→ Raw data
##############################

-- ==== Sys2Proof/Laws/State.lean ====
section
/-! SUPPORT. What each update of the state does to each field: one lemma per field per update, true by rfl, so that no
proof unfolds a record update. -/

namespace Sys2Proof.Machine

/-! ### setBusy -/

@[simp] theorem State.setBusy_params (s : State) : s.setBusy.params = s.params := rfl
@[simp] theorem State.setBusy_devState (s : State) : s.setBusy.devState = s.devState := rfl
@[simp] theorem State.setBusy_busy (s : State) : s.setBusy.busy = true := rfl
@[simp] theorem State.setBusy_errKind (s : State) : s.setBusy.errKind = s.errKind := rfl
@[simp] theorem State.setBusy_errPhase (s : State) : s.setBusy.errPhase = s.errPhase := rfl
@[simp] theorem State.setBusy_lastOp (s : State) : s.setBusy.lastOp = s.lastOp := rfl
@[simp] theorem State.setBusy_errOffset (s : State) : s.setBusy.errOffset = s.errOffset := rfl
@[simp] theorem State.setBusy_errBuscode (s : State) : s.setBusy.errBuscode = s.errBuscode := rfl
@[simp] theorem State.setBusy_cfgGeom (s : State) : s.setBusy.cfgGeom = s.cfgGeom := rfl
@[simp] theorem State.setBusy_cfgBus (s : State) : s.setBusy.cfgBus = s.cfgBus := rfl
@[simp] theorem State.setBusy_act (s : State) : s.setBusy.act = s.act := rfl
@[simp] theorem State.setBusy_seq (s : State) : s.setBusy.seq = s.seq := rfl
@[simp] theorem State.setBusy_outstanding (s : State) : s.setBusy.outstanding = s.outstanding := rfl
@[simp] theorem State.setBusy_fb (s : State) : s.setBusy.fb = s.fb := rfl
@[simp] theorem State.setBusy_port (s : State) : s.setBusy.port = s.port := rfl
@[simp] theorem State.setBusy_hostQ (s : State) : s.setBusy.hostQ = s.hostQ := rfl
@[simp] theorem State.setBusy_answers (s : State) : s.setBusy.answers = s.answers := rfl
@[simp] theorem State.setBusy_turns (s : State) : s.setBusy.turns = s.turns := rfl
@[simp] theorem State.setBusy_trace (s : State) : s.setBusy.trace = s.trace := rfl

/-! ### deviceLost -/

@[simp] theorem State.deviceLost_params (s : State) : s.deviceLost.params = s.params := rfl
@[simp] theorem State.deviceLost_devState (s : State) : s.deviceLost.devState = .uninitialized := rfl
@[simp] theorem State.deviceLost_busy (s : State) : s.deviceLost.busy = s.busy := rfl
@[simp] theorem State.deviceLost_errKind (s : State) : s.deviceLost.errKind = s.errKind := rfl
@[simp] theorem State.deviceLost_errPhase (s : State) : s.deviceLost.errPhase = s.errPhase := rfl
@[simp] theorem State.deviceLost_lastOp (s : State) : s.deviceLost.lastOp = s.lastOp := rfl
@[simp] theorem State.deviceLost_errOffset (s : State) : s.deviceLost.errOffset = s.errOffset := rfl
@[simp] theorem State.deviceLost_errBuscode (s : State) : s.deviceLost.errBuscode = s.errBuscode := rfl
@[simp] theorem State.deviceLost_cfgGeom (s : State) : s.deviceLost.cfgGeom = s.cfgGeom := rfl
@[simp] theorem State.deviceLost_cfgBus (s : State) : s.deviceLost.cfgBus = s.cfgBus := rfl
@[simp] theorem State.deviceLost_act (s : State) : s.deviceLost.act = s.act := rfl
@[simp] theorem State.deviceLost_seq (s : State) : s.deviceLost.seq = s.seq := rfl
@[simp] theorem State.deviceLost_outstanding (s : State) : s.deviceLost.outstanding = s.outstanding := rfl
@[simp] theorem State.deviceLost_fb (s : State) : s.deviceLost.fb = s.fb := rfl
@[simp] theorem State.deviceLost_port (s : State) : s.deviceLost.port = s.port := rfl
@[simp] theorem State.deviceLost_hostQ (s : State) : s.deviceLost.hostQ = s.hostQ := rfl
@[simp] theorem State.deviceLost_answers (s : State) : s.deviceLost.answers = s.answers := rfl
@[simp] theorem State.deviceLost_turns (s : State) : s.deviceLost.turns = s.turns := rfl
@[simp] theorem State.deviceLost_trace (s : State) : s.deviceLost.trace = s.trace := rfl

/-! ### deviceReady -/

@[simp] theorem State.deviceReady_params (s : State) : s.deviceReady.params = s.params := rfl
@[simp] theorem State.deviceReady_devState (s : State) : s.deviceReady.devState = .ready := rfl
@[simp] theorem State.deviceReady_busy (s : State) : s.deviceReady.busy = s.busy := rfl
@[simp] theorem State.deviceReady_errKind (s : State) : s.deviceReady.errKind = s.errKind := rfl
@[simp] theorem State.deviceReady_errPhase (s : State) : s.deviceReady.errPhase = s.errPhase := rfl
@[simp] theorem State.deviceReady_lastOp (s : State) : s.deviceReady.lastOp = s.lastOp := rfl
@[simp] theorem State.deviceReady_errOffset (s : State) : s.deviceReady.errOffset = s.errOffset := rfl
@[simp] theorem State.deviceReady_errBuscode (s : State) : s.deviceReady.errBuscode = s.errBuscode := rfl
@[simp] theorem State.deviceReady_cfgGeom (s : State) : s.deviceReady.cfgGeom = s.cfgGeom := rfl
@[simp] theorem State.deviceReady_cfgBus (s : State) : s.deviceReady.cfgBus = s.cfgBus := rfl
@[simp] theorem State.deviceReady_act (s : State) : s.deviceReady.act = s.act := rfl
@[simp] theorem State.deviceReady_seq (s : State) : s.deviceReady.seq = s.seq := rfl
@[simp] theorem State.deviceReady_outstanding (s : State) : s.deviceReady.outstanding = s.outstanding := rfl
@[simp] theorem State.deviceReady_fb (s : State) : s.deviceReady.fb = s.fb := rfl
@[simp] theorem State.deviceReady_port (s : State) : s.deviceReady.port = s.port := rfl
@[simp] theorem State.deviceReady_hostQ (s : State) : s.deviceReady.hostQ = s.hostQ := rfl
@[simp] theorem State.deviceReady_answers (s : State) : s.deviceReady.answers = s.answers := rfl
@[simp] theorem State.deviceReady_turns (s : State) : s.deviceReady.turns = s.turns := rfl
@[simp] theorem State.deviceReady_trace (s : State) : s.deviceReady.trace = s.trace := rfl

/-! ### setAct -/

@[simp] theorem State.setAct_params (s : State) (a : Act) : (s.setAct a).params = s.params := rfl
@[simp] theorem State.setAct_devState (s : State) (a : Act) : (s.setAct a).devState = s.devState := rfl
@[simp] theorem State.setAct_busy (s : State) (a : Act) : (s.setAct a).busy = s.busy := rfl
@[simp] theorem State.setAct_errKind (s : State) (a : Act) : (s.setAct a).errKind = s.errKind := rfl
@[simp] theorem State.setAct_errPhase (s : State) (a : Act) : (s.setAct a).errPhase = s.errPhase := rfl
@[simp] theorem State.setAct_lastOp (s : State) (a : Act) : (s.setAct a).lastOp = s.lastOp := rfl
@[simp] theorem State.setAct_errOffset (s : State) (a : Act) : (s.setAct a).errOffset = s.errOffset := rfl
@[simp] theorem State.setAct_errBuscode (s : State) (a : Act) : (s.setAct a).errBuscode = s.errBuscode := rfl
@[simp] theorem State.setAct_cfgGeom (s : State) (a : Act) : (s.setAct a).cfgGeom = s.cfgGeom := rfl
@[simp] theorem State.setAct_cfgBus (s : State) (a : Act) : (s.setAct a).cfgBus = s.cfgBus := rfl
@[simp] theorem State.setAct_act (s : State) (a : Act) : (s.setAct a).act = a := rfl
@[simp] theorem State.setAct_seq (s : State) (a : Act) : (s.setAct a).seq = s.seq := rfl
@[simp] theorem State.setAct_outstanding (s : State) (a : Act) : (s.setAct a).outstanding = s.outstanding := rfl
@[simp] theorem State.setAct_fb (s : State) (a : Act) : (s.setAct a).fb = s.fb := rfl
@[simp] theorem State.setAct_port (s : State) (a : Act) : (s.setAct a).port = s.port := rfl
@[simp] theorem State.setAct_hostQ (s : State) (a : Act) : (s.setAct a).hostQ = s.hostQ := rfl
@[simp] theorem State.setAct_answers (s : State) (a : Act) : (s.setAct a).answers = s.answers := rfl
@[simp] theorem State.setAct_turns (s : State) (a : Act) : (s.setAct a).turns = s.turns := rfl
@[simp] theorem State.setAct_trace (s : State) (a : Act) : (s.setAct a).trace = s.trace := rfl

##############################

→ Prompt
In the listing above, find the line containing "s.deviceLost.fb = s.fb := rfl" and the line containing "s.deviceReady.busy = s.busy := rfl". Output them and every line between, exactly, and nothing else.

→ Solution to the exercise
@[simp] theorem State.deviceLost_fb (s : State) : s.deviceLost.fb = s.fb := rfl
@[simp] theorem State.deviceLost_port (s : State) : s.deviceLost.port = s.port := rfl
@[simp] theorem State.deviceLost_hostQ (s : State) : s.deviceLost.hostQ = s.hostQ := rfl
@[simp] theorem State.deviceLost_answers (s : State) : s.deviceLost.answers = s.answers := rfl
@[simp] theorem State.deviceLost_turns (s : State) : s.deviceLost.turns = s.turns := rfl
@[simp] theorem State.deviceLost_trace (s : State) : s.deviceLost.trace = s.trace := rfl

/-! ### deviceReady -/

@[simp] theorem State.deviceReady_params (s : State) : s.deviceReady.params = s.params := rfl
@[simp] theorem State.deviceReady_devState (s : State) : s.deviceReady.devState = .ready := rfl
@[simp] theorem State.deviceReady_busy (s : State) : s.deviceReady.busy = s.busy := rfl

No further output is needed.